From: Sam Ruby <rubys@us.ibm.com>
Date: Fri, 01 Feb 2008 21:15:27 -0500
Message-ID: <47A3D23F.5010206@us.ibm.com>
To: Anne van Kesteren <annevk@opera.com>
CC: Henri Sivonen <hsivonen@iki.fi>, HTML WG <public-html@w3.org>

Anne van Kesteren wrote:
> On Fri, 01 Feb 2008 00:52:14 +0100, Sam Ruby <rubys@us.ibm.com> wrote:
>> I believe that advice applies here.  Spaces in IRI should be an error.
> 
> You might want to have a look at the work on revising RFC 3987:
> 
>   https://datatracker.ietf.org/drafts/draft-duerst-iri-bis/
> 
> It introduces a "Legacy Extended IRI" (LEIRI) syntax that allows spaces 
> and various other characters.

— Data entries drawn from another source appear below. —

-- ==== Sys2Proof/Certificates/Slice0/Obligations.lean ====
section
/-! DEFINITION. The statements about the block that are to be proved. Each one's title, rules and tier are in
OBLIGATIONS.json under the same name. -/

open Sys2Proof Sys2Proof.Machine

/-! ### The machine as a whole -/

/-- A step takes the command at the front of the queue and runs it on the rest (the queue of waiting commands is the
model's form of the outside world, DESIGN CHOICE, log 3). -/
def Obligations.StepRunsFront : Prop :=
  ∀ (s : State) (c : Instr) (rest : List Instr), s.pending = c :: rest →
    step s = exec c { s with pending := rest }

/-- With no command waiting the block idles: DEV_TICK advances while its clock runs (the model's choice, DESIGN
CHOICE, log 2), and nothing else changes. -/
def Obligations.IdleStep : Prop :=
  ∀ s : State, s.pending = [] → ∃ t, step s = .next t
    ∧ t.aon = { s.aon with tick := if s.aon.tickOn then s.aon.tick + 1 else s.aon.tick }
    ∧ Keeps [.aon] s t

/-- Every command has its effect in every state: none stops the block (NOTES.md, Stops), and none touches the queue. -/
def Obligations.EveryCommandRuns : Prop :=
  ∀ (c : Instr) (s : State), ∃ t, exec c s = .next t ∧ t.pending = s.pending

/-- The invariant holds at reset, where no command waits, DEV_STATE is BOOT and nothing is kept. -/
def Obligations.ResetKeepsNothing : Prop :=
  State.reset.Inv ∧ State.reset.pending = [] ∧ State.reset.dev.mode = .boot ∧ State.reset.att.list = []
    ∧ State.reset.rgn.regions = [] ∧ State.reset.pln.plans = [] ∧ State.reset.trn.shards = []
    ∧ State.reset.serves = false

/-- Every step keeps the invariant: the byte stores stay canonical, the attention list within 256 entries. -/
def Obligations.StepKeepsInv : Prop :=
  ∀ s t : State, s.Inv → step s = .next t → t.Inv

/-! ### Power, clocks and start-up -/

/-- A rise of PWRGD arms a cold start (R571); its fall ends everything but what is non-volatile or outside: fuses, banks,
selector, HOST_PERST_N and host memory (R552, R576, R579, R580). -/
def Obligations.PwrgdEdges : Prop :=
  (∀ s : State, s.aon.pwrgd = false → ∃ t, exec .pwrgdRise s = .next t
    ∧ t.aon = { s.aon with pwrgd := true, coldArmed := true } ∧ Keeps [.aon] s t)
  ∧ ∀ s : State, s.aon.pwrgd = true → ∃ t, exec .pwrgdFall s = .next t
    ∧ t.aon.pwrgd = false ∧ t.aon.tick = 0 ∧ t.powered = false ∧ t.dev.mode = .boot ∧ t.serves = false
    ∧ t.att.list = [] ∧ t.att.aseq = 0 ∧ t.mbx.cells = [] ∧ t.rgn.regions = [] ∧ t.pln.plans = [] ∧ t.trn.shards = []
    ∧ t.trn.sel = [] ∧ t.trn.commit = none ∧ t.stp.active = none ∧ t.stp.words = [] ∧ t.cor.cores = []
    ∧ t.aon.fzRollback = s.aon.fzRollback ∧ t.aon.fzRevoke = s.aon.fzRevoke ∧ t.aon.banks = s.aon.banks
    ∧ t.aon.selCopies = s.aon.selCopies ∧ t.aon.perstN = s.aon.perstN
    ∧ (s.mem.cells.wf = true → ∀ a,
        (∀ r ∈ s.rgn.regions, r.kind = 1 → ¬ (2 ^ 56 + r.hostBase ≤ a ∧ a < 2 ^ 56 + r.hostBase + r.size)) →
        t.mem.byte a = if 2 ^ 56 ≤ a then s.mem.byte a else 0#8)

This syntax is primarily designed for 
> markup languages.

IMHO, that would be unfortunate.  As I pointed out, a common error I see 
in feeds is when trying to detect a URI is relative reference (a common 
error in RSS feeds where such usage is ambiguous) is that URI can't be 
parsed as a URI at all.  Digging deeper, the problem often is a missing 
close quote (a missing open quote is another common error).  I would be 
interested to see if Henri were to dig deeper into the specific errors 
he sees if this is also the case in his data.

There also are languages like Ruby where URI.parse throws an exception 
when attempt is made to parse a purported URI that contains a space.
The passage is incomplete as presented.